Ночной лес всегда заставлял меня нервничать. Я вырос на севере, где ночная тьма летом — скорее исключение, чем правило. Но даже под Архангельском, где я родился и вырос, ночью в лесу бывало… темновато. Плохо видно. И меня, городского жителя, это выбешивало. Здесь, в Серте, гуляя после полуночи в густой чаще, можно было с некоторым трудом различить стволы и не влепиться в них башкой. Но это всё. Кусты, кочки и ямы под ногами отыскивай хоть на ощупь, можешь по-настоящему прочувствовать, что такое — внезапно ослепнуть.

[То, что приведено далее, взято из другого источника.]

-- ==== Sys2Proof/Machine/Core.lean ====
section
/-!
DEFINITION. The machine as the host runs it.
-/

def Sys2Proof.core : Host.Core :=
  { State := Sys2Proof.Machine.State
    Fault := Sys2Proof.Machine.Fault
    Refusal := Sys2Proof.Machine.Refusal
    step := Sys2Proof.Machine.step
    reset := Sys2Proof.Machine.State.reset }
end

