-- ==== Sys2Proof/Safety.lean ====
section
/-!
DEFINITION. What a good state is (rule R36 and the invariants it collects: R20, R21, R158, R160, R178), which operations
are steps of the block in the sense of R11, and when a session has ended (R18, R22).
-/

namespace Sys2Proof.Machine

/-- The operation is a step of the block on an event: an input event or a channel message (R11, R97). The function rows
are sub-operations of such steps, and the message rows are outputs: run on their own, they keep no protocol invariant. -/
def isEventRow (i : Instr) : Bool :=
  match i.rowClass with
  | .wire _ => true
  | .event => true
  | .function => false
  | .message => false

/-- A register is within a budget that may be unbounded (R24, R26). -/
abbrev withinLimit (limit : Option Nat) (k : Nat) : Prop := (limit.all fun m => decide (k ≤ m)) = true

/-- R7: `MAX_CHUNK` is 1 or more, or unbounded. -/
abbrev ParInv (p : Params) : Prop := p.maxChunk ≠ some 0

/-- R20, R21: an engine is `Idle` iff `MODE` does not name it, and is then at its reset values. -/
abbrev RoleInv (s : State) : Prop :=
  (s.mode = .swTx → s.sws.st ≠ .idle) ∧ (s.mode ≠ .swTx → s.sws = Sws.reset) ∧
  (s.mode = .swRx → s.swr.st ≠ .idle) ∧ (s.mode ≠ .swRx → s.swr = Swr.reset) ∧
  (s.mode = .srTx → s.srs.st ≠ .idle) ∧ (s.mode ≠ .srTx → s.srs = Srs.reset) ∧
  (s.mode = .srRx → s.srr.st ≠ .idle) ∧ (s.mode ≠ .srRx → s.srr = Srr.reset)

/-- R24, R31, R178, R262: the Stop-and-Wait sender. -/
abbrev SwsInv (p : Params) (e : Sws) : Prop :=
  e.currSeq.toNat = e.i % 256 ∧ e.i ≤ e.n ∧ e.n ≤ 65536 ∧ e.chunk.length = e.n ∧
  (∀ c ∈ e.chunk, chunkFits p.maxChunk c = true) ∧ withinLimit p.retryLimit e.retry ∧
  (e.st = .awaitingAck → e.i < e.n) ∧ (e.st = .done → 0 < e.n) ∧ (0 < e.n → (e.i = e.n ↔ e.st = .done)) ∧
  (e.st = .failed ↔ e.err ≠ .none)

/-- R25, R31, R187, R188, R262: the Stop-and-Wait receiver. -/
abbrev SwrInv (e : Swr) : Prop :=
  EntryArray.wf e.rb ∧ (∀ x ∈ e.rb, x.1 < 65536) ∧ (e.st = .done ↔ e.lastIdx ≠ none) ∧
  (e.st = .failed → e.err = .transportFailure) ∧ (e.st = .idle → e.err = .none) ∧ (e.st = .receiving → e.err = .none) ∧
  (e.st = .stopped → e.err = .none) ∧ (e.st = .done → e.err = .none ∨ e.err = .incompleteReassembly) ∧
  (e.lastIdx.all fun l => decide (e.err = .none) == entriesPresent e.rb (l.toNat + 1)) = true

/-- R26, R30, R31, R158, R203, R205, R206, R262: the Selective-Repeat sender. -/
abbrev SrsInv (p : Params) (e : Srs) : Prop :=
  e.winBase ≤ e.nextSeq ∧ e.nextSeq ≤ e.n ∧ e.nextSeq ≤ e.winBase + e.w ∧ e.n ≤ 65536 ∧ e.w ≤ 2 ^ 31 - 1 ∧
  BitArray.wf e.outst ∧ (∀ k ∈ e.outst, e.winBase ≤ k ∧ k < e.nextSeq) ∧
  (e.winBase = e.nextSeq ∨ e.winBase ∈ e.outst) ∧ e.chunk.length = e.n ∧
  (∀ c ∈ e.chunk, chunkFits p.maxChunk c = true) ∧ withinLimit p.retryLimit e.retry ∧
  (e.st = .awaitHsAck → 0 < e.n ∧ 0 < e.w ∧ e.nextSeq = 0) ∧
  (e.st = .awaitReply → 0 < e.w ∧ e.nextSeq = min e.n (e.winBase + e.w) ∧ e.winBase < e.n) ∧
  (e.st = .done → e.winBase = e.n) ∧ (e.st = .failed ↔ e.err ≠ .none)

/-- R27, R30, R31, R36, R216, R222, R262: the Selective-Repeat receiver. -/
abbrev SrrInv (e : Srr) : Prop :=
  e.n ≤ 65536 ∧ e.w ≤ 2 ^ 31 - 1 ∧ BitArray.wf e.flags ∧ BitArray.wf e.nakSent ∧ EntryArray.wf e.rb ∧
  e.rcount = e.flags.length ∧ e.rb.map Prod.fst = e.flags ∧ (∀ k ∈ e.flags, k < e.n) ∧ (∀ k ∈ e.nakSent, k < e.n) ∧
  (e.st = .awaitHs → e = { Srr.reset with st := .awaitHs }) ∧
  (e.st = .receiving → e.rcount < e.n) ∧ (e.st = .done → e.rcount = e.n) ∧ (e.st = .failed ↔ e.err ≠ .none)

/-- The invariants of R36, with the ranges of R7 and R24 to R31. Every step on an event keeps them. -/
abbrev Inv (s : State) : Prop :=
  ParInv s.par ∧ RoleInv s ∧ SwsInv s.par s.sws ∧ SwrInv s.swr ∧ SrsInv s.par s.srs ∧ SrrInv s.srr

/-- The session of the instance has ended: its engine is in a terminal state (R18, R22). -/
abbrev ended (s : State) : Prop :=
  (s.mode = .swTx ∧ (s.sws.st = .done ∨ s.sws.st = .failed ∨ s.sws.st = .stopped)) ∨
  (s.mode = .swRx ∧ (s.swr.st = .done ∨ s.swr.st = .failed ∨ s.swr.st = .stopped)) ∨
  (s.mode = .srTx ∧ (s.srs.st = .done ∨ s.srs.st = .failed ∨ s.srs.st = .stopped)) ∨
  (s.mode = .srRx ∧ (s.srr.st = .done ∨ s.srr.st = .failed ∨ s.srr.st = .stopped))

/-- The five elements of the record of R20 are those of another state: no architectural state differs. -/
abbrev sameRecord (s t : State) : Prop :=
  t.mode = s.mode ∧ t.sws = s.sws ∧ t.swr = s.swr ∧ t.srs = s.srs ∧ t.srr = s.srr

/-! ## The terms statements are made in -/

/-- The `TX_DATA` messages of the packets `ks` of a stream of `n` chunks, in the order of `ks`: the index in 16 bits,
`last` on index `n - 1`, the frame of the chunk (R87, R99, R165). -/
def sent (n : Nat) (chunk : List Bytes) (ks : List Nat) : List Message :=
  ks.map fun k => .data (BitVec.ofNat 16 k) (decide (k + 1 = n)) (encodeFrame (chunk.getD k []))

/-- `RB[0] ++ ... ++ RB[n-1]`, an `ABSENT` entry counting as no bytes (R73). -/
def joined (rb : EntryArray) (n : Nat) : Bytes :=
  ((List.range n).map fun j => (readEntry rb j).getD []).flatten

/-- Entries `0 .. n-1` of a buffer are all present (R73, R188). -/
abbrev full (rb : EntryArray) (n : Nat) : Prop := ∀ j < n, readEntry rb j ≠ none

/-- The retry budget of a sender is left: `RETRY < RETRY_LIMIT`, or the limit is unbounded (R164). -/
abbrev budgetLeft (s : State) (retry : Nat) : Prop := ∀ k ∈ s.par.retryLimit, retry < k

/-- The retry budget of a sender is spent: the limit is finite and `RETRY >= RETRY_LIMIT` (R164). -/
abbrev budgetSpent (s : State) (retry : Nat) : Prop := ∃ k ∈ s.par.retryLimit, k ≤ retry

/-- The total of a body's big-endian 16-bit words, a lone last byte being the high byte of its word (R62, R123). -/
def wordTotal : Bytes → Nat
  | [] => 0
  | [hi] => hi.toNat * 256
  | hi :: lo :: r => hi.toNat * 256 + lo.toNat + wordTotal r

/-- A state change of `SWS` that R23 allows on an event other than `RESET`. -/
def swsEdge (a b : SwsSt) : Bool :=
  decide (a = b) || (decide (a = .idle) && (decide (b = .awaitingAck) || decide (b = .failed))) ||
    (decide (a = .awaitingAck) && (decide (b = .done) || decide (b = .failed) || decide (b = .stopped)))

/-- A state change of `SWR` that R23 allows on an event other than `RESET`. -/
def swrEdge (a b : SwrSt) : Bool :=
  decide (a = b) || (decide (a = .idle) && decide (b = .receiving)) ||
    (decide (a = .receiving) && (decide (b = .done) || decide (b = .failed) || decide (b = .stopped)))

/-- A state change of `SRS` that R23 allows on an event other than `RESET`. -/
def srsEdge (a b : SrsSt) : Bool :=
  decide (a = b) || (decide (a = .idle) && (decide (b = .awaitHsAck) || decide (b = .failed))) ||
    (decide (a = .awaitHsAck) && (decide (b = .awaitReply) || decide (b = .failed) || decide (b = .stopped))) ||
    (decide (a = .awaitReply) && (decide (b = .done) || decide (b = .failed) || decide (b = .stopped)))

/-- A state change of `SRR` that R23 allows on an event other than `RESET`. -/
def srrEdge (a b : SrrSt) : Bool :=
  decide (a = b) || (decide (a = .idle) && decide (b = .awaitHs)) ||
    (decide (a = .awaitHs) && (decide (b = .receiving) || decide (b = .failed) || decide (b = .stopped))) ||
    (decide (a = .receiving) && (decide (b = .done) || decide (b = .failed) || decide (b = .stopped)))

/-- A packet of a sender's chunk array, framed afresh, under its own full index (R71, R87, R165). -/
def packetMessage (n : Nat) (chunk : List Bytes) (m : Message) : Prop :=
  match m with
  | .hs _ _ => False
  | .data idx last frame =>
    ∃ c, chunk[idx.toNat]? = some c ∧ last = decide (idx.toNat + 1 = n) ∧ frame = encodeFrame c
  | .ctrl _ _ => False
  | .sink _ => False

/-! ## A session -/

/-- A message under way from the sender is a packet of its chunk array, at most its frame altered so that the receiver's
codec sees it: what the codec calls valid is the chunk of that index (R129, R250). -/
def packetIntact (maxChunk : Option Nat) (n : Nat) (chunk : List Bytes) (m : Message) : Bool :=
  match m with
  | .hs _ _ => false
  | .data idx last frame =>
    match chunk[idx.toNat]? with
    | none => false
    | some c =>
      decide (last = decide (idx.toNat + 1 = n)) &&
        (!(decodeFrame maxChunk frame).valid || decide ((decodeFrame maxChunk frame).chunk = c))
  | .ctrl _ _ => false
  | .sink _ => false

/-- The handshake of the sender's own session (R201). -/
def handshakeIntact (n w : Nat) (m : Message) : Bool :=
  match m with
  | .hs a b => decide (a.toInt = n) && decide (b.toInt = w)
  | .data _ _ _ => false
  | .ctrl _ _ => false
  | .sink _ => false

/-- An `ACK` under way to the sender names an index the receiver has flagged (R219, R220). -/
def ackFlagged (flags : BitArray) (m : Message) : Bool :=
  match m with
  | .hs _ _ => true
  | .data _ _ _ => true
  | .ctrl kind num => decide (kind ≠ Config.ackKind) || readBit flags num.toNat
  | .sink _ => true

/-- Every stored entry is the sender's chunk of that index. -/
abbrev storedIntact (chunk : List Bytes) (rb : EntryArray) : Prop := ∀ e ∈ rb, chunk[e.1]? = some e.2

/-- A Stop-and-Wait session that has delivered nothing but the original (R190). -/
abbrev SwSessionInv (x : Session) : Prop :=
  Inv x.sender ∧ Inv x.receiver ∧ x.sender.mode = .swTx ∧ x.receiver.mode = .swRx ∧
  (∀ m ∈ x.down, packetIntact x.receiver.par.maxChunk x.sender.sws.n x.sender.sws.chunk m = true) ∧
  storedIntact x.sender.sws.chunk x.receiver.swr.rb ∧
  (∀ l ∈ x.receiver.swr.lastIdx, l.toNat + 1 = x.sender.sws.n) ∧
  x.sunk =
    (if x.receiver.swr.st = .done ∧ x.receiver.swr.err = .none then [x.sender.sws.chunk.flatten] else [])

/-- What is under way while the sender awaits the handshake reply: the handshake, or its reply, or neither (R201, R217). -/
abbrev handshakeUnderWay (x : Session) : Prop :=
  if x.down = [] then
    x.up = [] ∨ (x.up = [.ctrl Config.ackKind 0] ∧ x.receiver.srr.st ≠ .awaitHs ∧
      x.receiver.srr.n = x.sender.srs.n ∧ x.receiver.srr.w = x.sender.srs.w)
  else
    x.down.length = 1 ∧ x.up = [] ∧ ∀ m ∈ x.down, handshakeIntact x.sender.srs.n x.sender.srs.w m = true

/-- A Selective-Repeat session that has delivered nothing but the original, and in which what the sender takes for
acknowledged is flagged at the receiver (R226). -/
abbrev SrSessionInv (x : Session) : Prop :=
  Inv x.sender ∧ Inv x.receiver ∧ x.sender.mode = .srTx ∧ x.receiver.mode = .srRx ∧
  (∀ m ∈ x.down, (handshakeIntact x.sender.srs.n x.sender.srs.w m ||
    packetIntact x.receiver.par.maxChunk x.sender.srs.n x.sender.srs.chunk m) = true) ∧
  (x.sender.srs.st = .awaitHsAck → handshakeUnderWay x) ∧
  (0 < x.sender.srs.nextSeq →
    x.receiver.srr.st ≠ .awaitHs ∧ x.receiver.srr.n = x.sender.srs.n ∧ x.receiver.srr.w = x.sender.srs.w) ∧
  storedIntact x.sender.srs.chunk x.receiver.srr.rb ∧
  (∀ k < x.sender.srs.nextSeq, readBit x.sender.srs.outst k = false → readBit x.receiver.srr.flags k = true) ∧
  (x.sender.srs.st = .awaitReply → ∀ m ∈ x.up, ackFlagged x.receiver.srr.flags m = true) ∧
  (0 < x.receiver.srr.n → x.receiver.srr.n = x.sender.srs.n ∧
    (x.receiver.srr.rcount = x.receiver.srr.n → x.receiver.srr.st = .done)) ∧
  x.sunk = (if x.receiver.srr.st = .done then [x.sender.srs.chunk.flatten] else []) ∧
  (x.sender.srs.st = .done → x.receiver.srr.st = .done)

/-- A choice of the environment inside one session: nobody resets or starts an instance, and a frame that is altered is
altered so that the receiver's codec sees it (R129, R250). -/
def fairMove (maxChunk : Option Nat) (m : Move) : Prop :=
  match m with
  | .toSender e => e = .stop ∨ e = .timeout ∨ e = .transportFail
  | .toReceiver e => e = .stop ∨ e = .timeout ∨ e = .transportFail
  | .deliverDown => True
  | .deliverUp => True
  | .drop => True
  | .corrupt frame => (decodeFrame maxChunk frame).valid = false

end Sys2Proof.Machine
end

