theorem concatOr_writes (rb : EntryArray) (n : Nat) (s : State) (x : Engine) :
    WritesInPlace x s (concatOr rb n s).2 := by
  by_cases h : full rb n
  · rw [concatOr_of_full h]
    exact .refl x s
  · rw [concatOr_of_not_full h]
    exact .bumpFree x s

/-! ### The rules of the engines -/

theorem swsAck_writes {s t : State} (h : swsAck s = .ok t) : WritesInPlace .sws s t := by
  have hadvance : WritesInPlace .sws s (swsAdvance s) := by
    rw [swsAdvance_eq]
    exact .setSws rfl rfl
  unfold swsAck at h
  split_ifs at h
  · cases h
    exact hadvance.trans (.setSws rfl rfl)
  · exact hadvance.trans (sendPacket_writes h _)
  · cases h
    exact .refl _ _

theorem swsResend_writes {s t : State} (h : swsResend s = .ok t) : WritesInPlace .sws s t := by
  unfold swsResend at h
  split_ifs at h
  · exact retryThen_writes (e := .sws) (fun _ _ hgo => sendPacket_writes hgo _) h
  · cases h
    exact .refl _ _

theorem handoff_writes (n : Nat) (s : State) : WritesInPlace .swr s (handoff n s) := by
  by_cases h : full s.swr.rb n
  · rw [handoff_of_full h]
    exact .emit _ _ _
  · rw [handoff_of_not_full h]
    exact .setSwr id

theorem swrHandoff_writes (s : State) : WritesInPlace .swr s (swrHandoff s) := by
  cases h : s.swr.lastIdx with
  | some idx =>
    rw [swrHandoff_of_index h]
    exact handoff_writes _ s
  | none =>
    rw [swrHandoff_of_absent h]
    exact (WritesInPlace.bumpFree _ s).trans (handoff_writes _ _)

theorem swrLast_writes (idx : U16) (s : State) : WritesInPlace .swr s (swrLast idx s) :=
  .after (swrHandoff_writes _) (.setSwr id)

theorem swrAccept_writes (idx : U16) (last : Bool) (s : State) : WritesInPlace .swr s (swrAccept idx last s) := by
  have hack : WritesInPlace .swr s
      ((s.setSwr { s.swr with rxStat := .ok }).emit (.ctrl Config.ackKind (swrAckNum idx))) :=
    .after (.emit _ _ _) (.setSwr id)
  cases last
  · exact hack
  · exact hack.trans (swrLast_writes idx _)

theorem swrData_writes (idx : U16) (last : Bool) (frame : Bytes) (s : State) :
    WritesInPlace .swr s (swrData idx last frame s) := by
  unfold swrData
  split
  · exact .after (swrAccept_writes idx last _) (.setSwr fun hwf => storeIfAbsent_wf hwf _ _)
  · exact swrAccept_writes idx last s
  · exact .after (.emit _ _ _) (.setSwr id)
  · exact .refl _ _

theorem srsHsack_writes {s t : State} (h : srsHsack s = .ok t) : WritesInPlace .srs s t := by
  unfold srsHsack at h
  split_ifs at h
  · split at h
    · cases h
    · rename_i hfill
      cases h
      exact (winFill_writes hfill).trans (.setSrs rfl rfl rfl id)
  · cases h
    exact .refl _ _

theorem winAck_writes (num : U16) (s : State) : WritesInPlace .srs s (winAck num s) := by
  unfold winAck
  split
  · exact .setSrs rfl rfl rfl fun hwf => clearBit_wf hwf _
  · exact .refl _ _

theorem winAdvance_writes (s : State) : WritesInPlace .srs s (winAdvance s) := .setSrs rfl rfl rfl id

theorem srsAckWindow_writes (num : U16) (s : State) : WritesInPlace .srs s (srsAckWindow num s) := by
  refine .trans ?_ (winAdvance_writes _)
  split
  · exact (winAck_writes num s).trans (setRetry_writes .srs 0 _)
  · exact winAck_writes num s

theorem srsAck_writes {num : U16} {s t : State} (h : srsAck num s = .ok t) : WritesInPlace .srs s t := by
  unfold srsAck at h
  simp only at h
  split_ifs at h
  · cases h
    exact (srsAckWindow_writes num s).trans (.setSrs rfl rfl rfl id)
  · exact (srsAckWindow_writes num s).trans (winFill_writes h)
  · cases h
    exact .refl _ _

theorem srsNak_writes {num : U16} {s t : State} (h : srsNak num s = .ok t) : WritesInPlace .srs s t := by
  unfold srsNak at h
  split_ifs at h
  · cases h
    exact .refl _ _
  · exact retryThen_writes (e := .srs) (fun _ _ hgo => sendPacket_writes hgo _) h
  · cases h
    exact .refl _ _

theorem srsTimeout_writes {s t : State} (h : srsTimeout s = .ok t) : WritesInPlace .srs s t := by
  unfold srsTimeout at h
  split_ifs at h
  · exact retryThen_writes (e := .srs) (fun _ _ hgo => sendAll_writes hgo _) h
  · cases h
    exact .refl _ _

/-- The handshake alone writes `N` and `W` of the receiver (R217). -/
theorem srrHs_writes (n w : I32) (s : State) : Writes .srr s (srrHs n w s) := by
  unfold srrHs
  split_ifs
  · refine Writes.trans (Writes.setSrr ?_ ?_ ?_) (WritesInPlace.emit _ _ _).toWrites
    all_goals exact fun _ => List.Pairwise.nil
  · exact (raiseError_writes .srr _ s).toWrites
  · exact (WritesInPlace.refl _ s).toWrites

theorem rxMark_writes (idx : U16) (c : Bytes) (s : State) : WritesInPlace .srr s (rxMark idx c s) := by
  unfold rxMark
  split
  · exact .setSrr rfl rfl (fun hwf => setBit_wf hwf _) id (fun hwf => storeIfAbsent_wf hwf _ _)
  · exact .refl _ _

theorem nakOnce_writes (idx : U16) (s : State) : WritesInPlace .srr s (nakOnce idx s) := by
  unfold nakOnce
  split
  · exact .setSrr rfl rfl id (fun hwf => setBit_wf hwf _) id
  · exact .refl _ _

theorem srrAccept_writes (idx : U16) (last : Bool) (s : State) : WritesInPlace .srr s (srrAccept idx last s) :=
  .after (.emit _ _ _) (.setSrr rfl rfl id id id)

theorem srrComplete_writes (s : State) : WritesInPlace .srr s (srrComplete s) := by
  unfold srrComplete
  split
  · exact (concatOr_writes _ _ s .srr).trans (.trans (.emit _ _ _) (.setSrr rfl rfl id id id))
  · exact .refl _ _

theorem srrBad_writes (idx : U16) (status : RxStat) (s : State) : WritesInPlace .srr s (srrBad idx status s) := by
  have hstatus : WritesInPlace .srr s (s.setSrr { s.srr with rxStat := status }) := .setSrr rfl rfl id id id
  unfold srrBad
  simp only
  split
  · exact hstatus.trans ((nakOnce_writes idx _).trans (.emit _ _ _))
  · exact hstatus

theorem srrData_writes (idx : U16) (last : Bool) (frame : Bytes) (s : State) :
    WritesInPlace .srr s (srrData idx last frame s) := by
  unfold srrData
  split
  · exact .setSrr rfl rfl id id id
  · exact (rxMark_writes idx _ s).trans ((srrAccept_writes idx last _).trans (srrComplete_writes _))
  · exact srrAccept_writes idx last s
  · exact srrBad_writes idx _ s
  · exact .refl _ _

Правда, Осмеш без труда решил эту проблему. Дождался, когда на западе погаснет последний багрянец в густой зелени древесных крон, когда вокруг сгустится относительно непроглядная тьма, и вынул пузырёк с уже знакомым мне средством.

— По капле на ладонь, — тихо предупредил он, гася рукой магический факел. — Прошу милорда принять средство первым.

Я слизнул с пальцев неприятное на вкус лекарство, и свет звёзд ударил мне в лицо. Он был рассеянным, затуманенным, потому что небо постепенно затягивали облака, но это не ослабляло, а лишь размазывало свет по всему небосклону. Теперь для меня он сиял, как одна огромная люминесцентная лампа. К этому просто надо было привыкнуть.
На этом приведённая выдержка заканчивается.